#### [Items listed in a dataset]
-- ==== Sys2Proof/Machine/Memory.lean ====
section
/-! DEFINITION. Flat memory as a core sees it: routes, packets and ports (R327 to R332, R338, R339), home slices (R112), page walks and the translation cache
(R118 to R120), the L1 (R114, R115), and the life of a flat access from its issue until it has performed and its data
has arrived (R199 to R204, R312, R423 to R427). -/

namespace Sys2Proof.Machine

/-! ### Routes (R327, R329, R339) -/

def absDiff (a b : Nat) : Nat := (a - b) + (b - a)

/-- The neighbour of a package cluster: 0 west, 1 east, 2 north, 3 south (R336). -/
def nbrCl (c dir : Nat) : Option Nat :=
  match dir with
  | 0 => if c % 12 = 0 then none else some (c - 1)
  | 1 => if c % 12 = 11 then none else some (c + 1)
  | 2 => if c / 12 = 0 then none else some (c - 12)
  | _ => if c / 12 = 11 then none else some (c + 12)

/-- Does a link between two neighbours cross a die bridge (R327)? -/
def isBridge (a b : Nat) : Bool := dieOfCl a != dieOfCl b

/-- Distances to cluster b through working routers, one more hop per round (R329). -/
def distRounds (off : List Nat) : Nat → List (Option Nat) → List (Option Nat)
  | 0, d => d
  | n + 1, d =>
    distRounds off n ((List.range 144).map (fun c =>
      match d.getD c none with
      | some x => some x
      | none => if off.contains c then none else
        let ns := (List.range 4).filterMap (fun dir => (nbrCl c dir).bind (fun m => d.getD m none))
        match ns with
        | [] => none
        | x :: r => some (r.foldl min x + 1)))

/-- dist(a, b) of R329. -/
def distOf (p : Pkg) (a b : Nat) : Option Nat :=
  if p.tabOff.isEmpty then some (absDiff (a % 12) (b % 12) + absDiff (a / 12) (b / 12))
  else if p.tabOff.contains b then none
  else (distRounds p.tabOff 144 ((List.range 144).map (fun c => if c = b then some 0 else none))).getD a none

/-- The productive ports at a for destination b, in the order west, east, north, south (R329). -/
def productive (p : Pkg) (a b : Nat) : List Nat :=
  match distOf p a b with
  | none => []
  | some d => (List.range 4).filter (fun dir => match nbrCl a dir with
    | none => false
    | some n => !p.tabOff.contains n && (match distOf p n b with
      | some e => e + 1 == d
      | none => false))

/-- Hops and die bridges of the route from a to b (R329). -/
def routeHG (p : Pkg) : Nat → Nat → Nat → Nat × Nat
  | 0, _, _ => (0, 0)
  | n + 1, a, b =>
    if a = b then (0, 0) else
    match productive p a b with
    | [] => (0, 0)
    | dir :: _ => match nbrCl a dir with
      | none => (0, 0)
      | some m => let r := routeHG p n m b; (r.1 + 1, r.2 + (if isBridge a m then 1 else 0))

/-- One-way time 2h + 8g of the undeflected route (R312). -/
def routeCk (p : Pkg) (a b : Nat) : Nat := let r := routeHG p 300 a b; 2 * r.1 + 8 * r.2

/-- One way between packages: link crossing and mesh legs (R339). -/
def crossCk : Nat := 900

/-- Candidate ports of a package for a destination package, working ones only (R339, R460). -/
def candPorts (p : Pkg) (dst : Nat) : List Nat :=
  let w := (SMap.get 0 p.domTab (2 * dst)).toNat
  ((List.range 4).map (fun i => w / 2 ^ (9 * i) % 512)).filter (fun q => decide (q < 36) && !p.linkOff.contains q && !p.linkDown.contains q)

/-- Can package p reach package q? -/
def reachable (h : Hw) (p q : Nat) : Bool :=
  p == q || (decide (q < h.glob.npkg) && !(candPorts (h.pkg p) q).isEmpty)

/-- Hand what a packet carries to its destination unit at a ck. -/
def atUnit (cl T : Nat) : Deliver → Act
  | .slice r => modCluster cl (fun c => { c with sliceQ := c.sliceQ ++ [{ r with arrived := T }] })
  | .event e => schedule T e

/-- Does a message take effect at its unit from its first beat on (R145)? -/
def Deliver.streams : Deliver → Bool
  | .event (.inboundRemoteWrite _) => true
  | .event (.accumulateArrival _) => true
  | _ => false

/-- TAG and LPKG of a packet (R44, R328, R341): the communicator's for what engines send, the one that it names for an FSET by tag, else
that of the seat whose access it serves. -/
def tagOf (h : Hw) (acc : Nat) : Deliver → Nat × Nat
  | .event (.chunkArrival m) => (m.gtag, (h.inst (SMap.get {} (h.cluster m.cluster).comms m.comm).inst).pkg)
  | .event (.reductionPacketArrival m) => (m.gtag, (h.inst m.inst).pkg)
  | .event (.creditGrant cl n _ _ _ g) => (g, (h.inst (SMap.get {} (h.cluster cl).comms n).inst).pkg)
  | .event (.abortNotice cl n _ _ g) => (g, (h.inst (SMap.get {} (h.cluster cl).comms n).inst).pkg)
  | .event (.remoteFlagArrival { byTag := some t, .. }) => t
  | _ => match h.acc? acc with
    | none => (0, 0)
    | some a => let s := h.seat a.seat; if s.inst = 0 then (0, 0) else (s.tag, (h.inst s.inst).pkg)

/-- KIND of a packet, a field for which the spec gives no codes. (DESIGN CHOICE, log 79) -/
def kindOf : Deliver → Nat
  | .slice _ => 1
  | .event (.lateDataArrival _ _) => 2
  | .event (.remoteFlagArrival _) => 3
  | .event (.inboundRemoteWrite _) => 4
  | .event (.accumulateArrival _) => 5
  | .event (.multicastAck _ _) => 6
  | .event (.signalCounted _ _ _) => 7
  | .event (.nodeComplete _ _) => 8
  | .event (.chunkArrival _) => 9
  | .event (.reductionPacketArrival _) => 10
  | .event (.creditGrant _ _ _ _ _ _) => 11
  | .event (.abortNotice _ _ _ _ _) => 12
  | .event _ => 0

/-- TREE and NODE of a packet (R328): the tree and the lowest leaf of a reduction packet. -/
def treeOf : Deliver → Nat × Nat
  | .event (.reductionPacketArrival m) => (m.tree % 4, m.lo % 2 ^ 16)
  | _ => (0, 0)

/-- Ck that a beat of some payload bytes takes on a Stehayth link: 400 Gbit/s, 16 bytes of header (R22, R338). -/
def linkCk (len : Nat) : Nat := ceilDiv ((16 + len) * 9) 200

/-- Beats of a message of some payload bytes (R327), and the payload of beat i. -/
def beatsOf (bytes : Nat) : Nat := max 1 (ceilDiv bytes 128)
def beatLen (bytes i : Nat) : Nat := min 128 (bytes - 128 * i)

/-- The port by which a line's traffic leaves a package for another (R339). (DESIGN CHOICE, log 7) -/
def hashPort (h : Hw) (p q line : Nat) : Option Nat :=
  let ports := candPorts (h.pkg p) q
  if ports.isEmpty then none else ports[Config.portHash line % ports.length]?

/-- What the port hash is taken of: the destination line, or an engine's communicator and destination cluster (R339). -/
def hashOf (line : Option Nat) : Deliver → Nat
  | .event (.chunkArrival m) => 256 * m.cluster + m.comm
  | .event (.reductionPacketArrival m) => 256 * m.cluster + m.comm
  | .event (.creditGrant cl n _ _ _ _) => 256 * cl + n
  | .event (.abortNotice cl n _ _ _) => 256 * cl + n
  | _ => line.getD 0

/-- The queue of a port that a message joins (R338, R343). -/
def linkQueue : Deliver → Nat
  | .event (.chunkArrival m) => 1 + m.comm % 4
  | .event (.reductionPacketArrival m) => 1 + m.comm % 4
  | .event (.creditGrant _ n _ _ _ _) => 1 + n % 4
  | .event (.abortNotice _ n _ _ _) => 1 + n % 4
  | _ => 0

/-! ### What is in flight -/

/-- The access whose delivery an event is. -/
def evAcc : Event → Option Nat
  | .lateDataArrival a _ => some a
  | .remoteFlagArrival m => some m.acc
  | .inboundRemoteWrite m => some m.acc
  | .accumulateArrival m => some m.acc
  | .neighbourMessageArrival m => some m.acc
  | .carryMessageArrival m => some m.acc
  | .multicastAck a _ => some a
  | _ => none

/-- Move events later. -/
def delayEvents (d : Nat) (f : Nat → Event → Bool) : Act := modGlob (fun g =>
  (g.agenda.filter (fun e => f e.1 e.2)).foldl (fun g e => { g with agenda := agendaAdd g.agenda (e.1 + d) e.2 })
    { g with agenda := g.agenda.filter (fun e => !f e.1 e.2) })

/-! ### Losses (R437, R399) -/

/-- A transfer whose last access to its layer's frames has performed leaves the layer's in-flight count (R135). -/
def layerDone (id : Nat) : Act := fun h =>
  match h.acc? id with
  | none => []
  | some a =>
    match a.layer with
    | none => []
    | some key =>
      if a.counted && a.parts.all (fun p => p.st == 4 || p.st == 5 || p.st == 8) && a.gst.all (fun g => decide (2 ≤ g)) then
        Act.all [modAcc id (fun a => { a with counted := false }),
          modPkg (pkgOfCore (coreOf a.seat)) (fun p =>
            let l := SMap.get {} p.layers key
            { p with layers := SMap.insert p.layers key { l with inflight := l.inflight - 1 } })] h
      else []

/-- A line has brought table entries to the caches of a core, or cannot (`bad`): words from `data`, the bytes from `base` on (R124). The
decodes that wait for one of them go on. -/
def tableFill (core : Nat) (ents : List (Option Nat × Nat × Nat)) (base : Nat) (data : List Byte) (bad : Bool) : Act := fun h =>
  let words := fun (pa n : Nat) => (List.range n).map (fun i => BitVec.ofNat 64 (leVal ((data.drop (pa + 8 * i - base)).take 8)))
  let fill := fun (l : List TabEnt) (img key pa n : Nat) => l.map (fun e =>
    if e.img = img ∧ e.key = key ∧ !e.here then { e with here := true, bad := bad, words := words pa n } else e)
  Act.all [
    modCore core (fun co => ents.foldl (fun co e => match e.1 with
      | some img => { co with tens := fill co.tens img e.2.1 e.2.2 4 }
      | none => { co with tabs := fill co.tabs 0 e.2.1 e.2.2 1 }) co),
    Act.each (h.accs.filter (fun a => coreOf a.2.seat == core)) (fun a => match a.2.kind with
      | .tdec _ es _ _ => Act.each ((es.zipIdx).filter (fun e => a.2.gst.getD e.2 1 == 0 && a.2.parts.all (fun p => p.off / 65536 != e.2) &&
          ents.any (fun x => x.1.isNone && x.2.1 == e.1))) (fun e => schedule h.glob.now (.lateDataArrival a.1 (2 ^ 16 + e.2)))
      | _ => Act.nil)] h

/-- An access is lost in the fabric: its parts end, DRAIN bit `bit` is set (R437); table entries cannot be read (R429). -/
def loseAccess (id bit : Nat) : Act := fun h =>
  match h.acc? id with
  | some { kind := .table core ents, .. } => Act.all [dropAcc id, tableFill core ents 0 [] true] h
  | _ => Act.all [
      modAcc id (fun a => { a with fail := a.fail ||| (2 ^ bit), nfail := max 1 a.nfail, left := 0,
                                   parts := a.parts.map (fun p => if p.st = 5 then p else { p with st := 8 }) }),
      layerDone id] h

/-- The DRAIN bits of R437. -/
def bitRefused : Nat := 1
def bitLink : Nat := 2
def bitStale : Nat := 3
def bitData : Nat := 4
def bitPoison : Nat := 5
def bitReset : Nat := 6

/-- Does a cluster lie in a partition under reset (R399)? -/
def isFenced (h : Hw) (dc : Nat) : Bool := (h.pkg (dc / 144)).fenced.contains (12 * (dc / 144) + stackOfCl (dc % 144))

/-- Traffic to a partition under reset is dropped and counted (R399). -/
def dropFenced (sc dc acc : Nat) : Act := Act.all [
  record (4 * (sc / 144) + dieOfCl (sc % 144)) { code := 0x152, unitk := 3, unit := dc }, loseAccess acc bitReset]

/-- The cluster of a package's Stehayth port (R338): six at a die's outer row, three at its outer column. -/
def portCl (port : Nat) : Nat :=
  let d := port / 9
  let i := port % 9
  if i < 6 then clOfLocal d (i + if d ≤ 1 then 0 else 30)
  else clOfLocal d (6 * (2 * (i - 6) + if d ≤ 1 then 1 else 0) + if d = 0 ∨ d = 3 then 0 else 5)

/-- A packet for some clusters of its package (R332): the replica of a subtree, or a single packet. -/
def Packet.for (x : Packet) (l : List (Nat × Deliver)) : Packet :=
  match l with
  | [] => x
  | (c, d) :: r => { x with dst := r.foldl (fun m e => min m (e.1 % 144)) (c % 144), deliver := d,
                            subs := if r.isEmpty then [] else l.map (fun e => (e.1 % 144, e.2)) }

/-- A packet that leaves for another package by a port (R338, R339). -/
def Packet.via (x : Packet) (p : Pkg) (port : Nat) (l : List (Nat × Deliver)) : Packet :=
  { x with dst := portCl port, outDu := if x.out.isEmpty then x.du else x.outDu, du := 13, port := port, out := l, subs := [],
           legs := x.legs + routeCk p x.src (portCl port) }

/-- The beats of a message (R327): `rate` of them become ready in each ck from ck `t` on. -/
def Packet.beatList (x : Packet) (bytes t rate : Nat) : List Packet :=
  (List.range (beatsOf bytes)).map (fun i => { x with len := beatLen bytes i, beats := beatsOf bytes, ready := t + i / rate })

/-- A beat joins the queues of a Stehayth port (R338). -/
def joinLink (pk port : Nat) (x : Packet) : Act := modPkg pk (fun p =>
  let l := SMap.get {} p.links port
  { p with links := SMap.insert p.links port { l with q := l.q ++ [x] } })

/-- Packets go to the router of their cluster, or are already at their port. -/
def putPackets (k : Nat) (l : List Packet) : Act :=
  Act.all [
    Act.each (l.filter (fun x => !x.out.isEmpty && x.dst == k % 144)) (fun x => joinLink (k / 144) x.port x),
    modCluster k (fun c => { c with inj := c.inj ++ l.filter (fun x => x.out.isEmpty || x.dst != k % 144) })]

/-- Send a message of some payload bytes from domain cluster `sc` to a unit of some clusters of one package, its first beat `lag` ck from now:
to its own cluster without the mesh, else through the router as one packet a beat (R318, R332), and to another package through the Stehayth
port that its hash selects (R339); without such a port it is lost (R460). -/
def sendAll (sc su du delay acc bytes lag rate : Nat) (line : Option Nat) (l : List (Nat × Deliver)) : Act := fun h =>
  let here := l.filter (fun e => e.1 == sc)
  let far := l.filter (fun e => e.1 != sc && !isFenced h e.1)
  let p := h.pkg (sc / 144)
  Act.all [
    Act.each (here.filter (fun e => !isFenced h e.1)) (fun e =>
      atUnit sc (h.glob.now + lag + delay + if e.2.streams then 0 else (beatsOf bytes - 1) / rate) e.2),
    Act.each (l.filter (fun e => isFenced h e.1)) (fun e => dropFenced sc e.1 acc),
    (match far with
      | [] => Act.nil
      | (dc, d) :: _ =>
        let t := tagOf h acc d
        let r := treeOf d
        let go := fun (msg : Nat) =>
          let x : Packet := {
            dst := dc % 144, du := du, src := sc % 144, su := su, tag := t.1, lpkg := t.2, tree := r.1, node := r.2, icyc := 0, seq := 0,
            kind := kindOf d, line := line, deliver := d, delay := delay, ready := h.glob.now, acc := acc, msg := msg }
          if dc / 144 = sc / 144 then putPackets sc ((x.for far).beatList bytes (h.glob.now + lag) rate)
          else match hashPort h (sc / 144) (dc / 144) (hashOf line d) with
            | none => Act.all [record (4 * (sc / 144)) { code := 0x156, unitk := 8, unit := dc / 144 }, loseAccess acc bitLink]
            | some port => putPackets sc ((x.via p port far).beatList bytes (h.glob.now + lag) rate)
        if beatsOf bytes = 1 ∨ acc ≠ 0 then go acc else withId go)] h

/-- Send a message to a unit of one cluster. -/
def sendMsg (sc su dc du delay acc bytes lag rate : Nat) (line : Option Nat) (d : Deliver) : Act :=
  sendAll sc su du delay acc bytes lag rate line [(dc, d)]

/-- Send one beat without data, or a line's worth. (DESIGN CHOICE, log 79) -/
def sendTo (sc su dc du delay : Nat) (line : Option Nat) (acc : Nat) (d : Deliver) : Act :=
  sendMsg sc su dc du delay acc (lenOf d) 0 1 line d
where
  /-- Payload bytes: requests carry none. -/
  lenOf : Deliver → Nat
    | .slice _ => 0
    | .event (.lateDataArrival _ _) => 64
    | _ => 8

#### [Problem description]
Among the records above, repeat exactly the line with "dst := r.foldl", the line with "legs := x.legs", and every line in between, and only those.

#### [Reply]
  | (c, d) :: r => { x with dst := r.foldl (fun m e => min m (e.1 % 144)) (c % 144), deliver := d,
                            subs := if r.isEmpty then [] else l.map (fun e => (e.1 % 144, e.2)) }

/-- A packet that leaves for another package by a port (R338, R339). -/
def Packet.via (x : Packet) (p : Pkg) (port : Nat) (l : List (Nat × Deliver)) : Packet :=
  { x with dst := portCl port, outDu := if x.out.isEmpty then x.du else x.outDu, du := 13, port := port, out := l, subs := [],
           legs := x.legs + routeCk p x.src (portCl port) }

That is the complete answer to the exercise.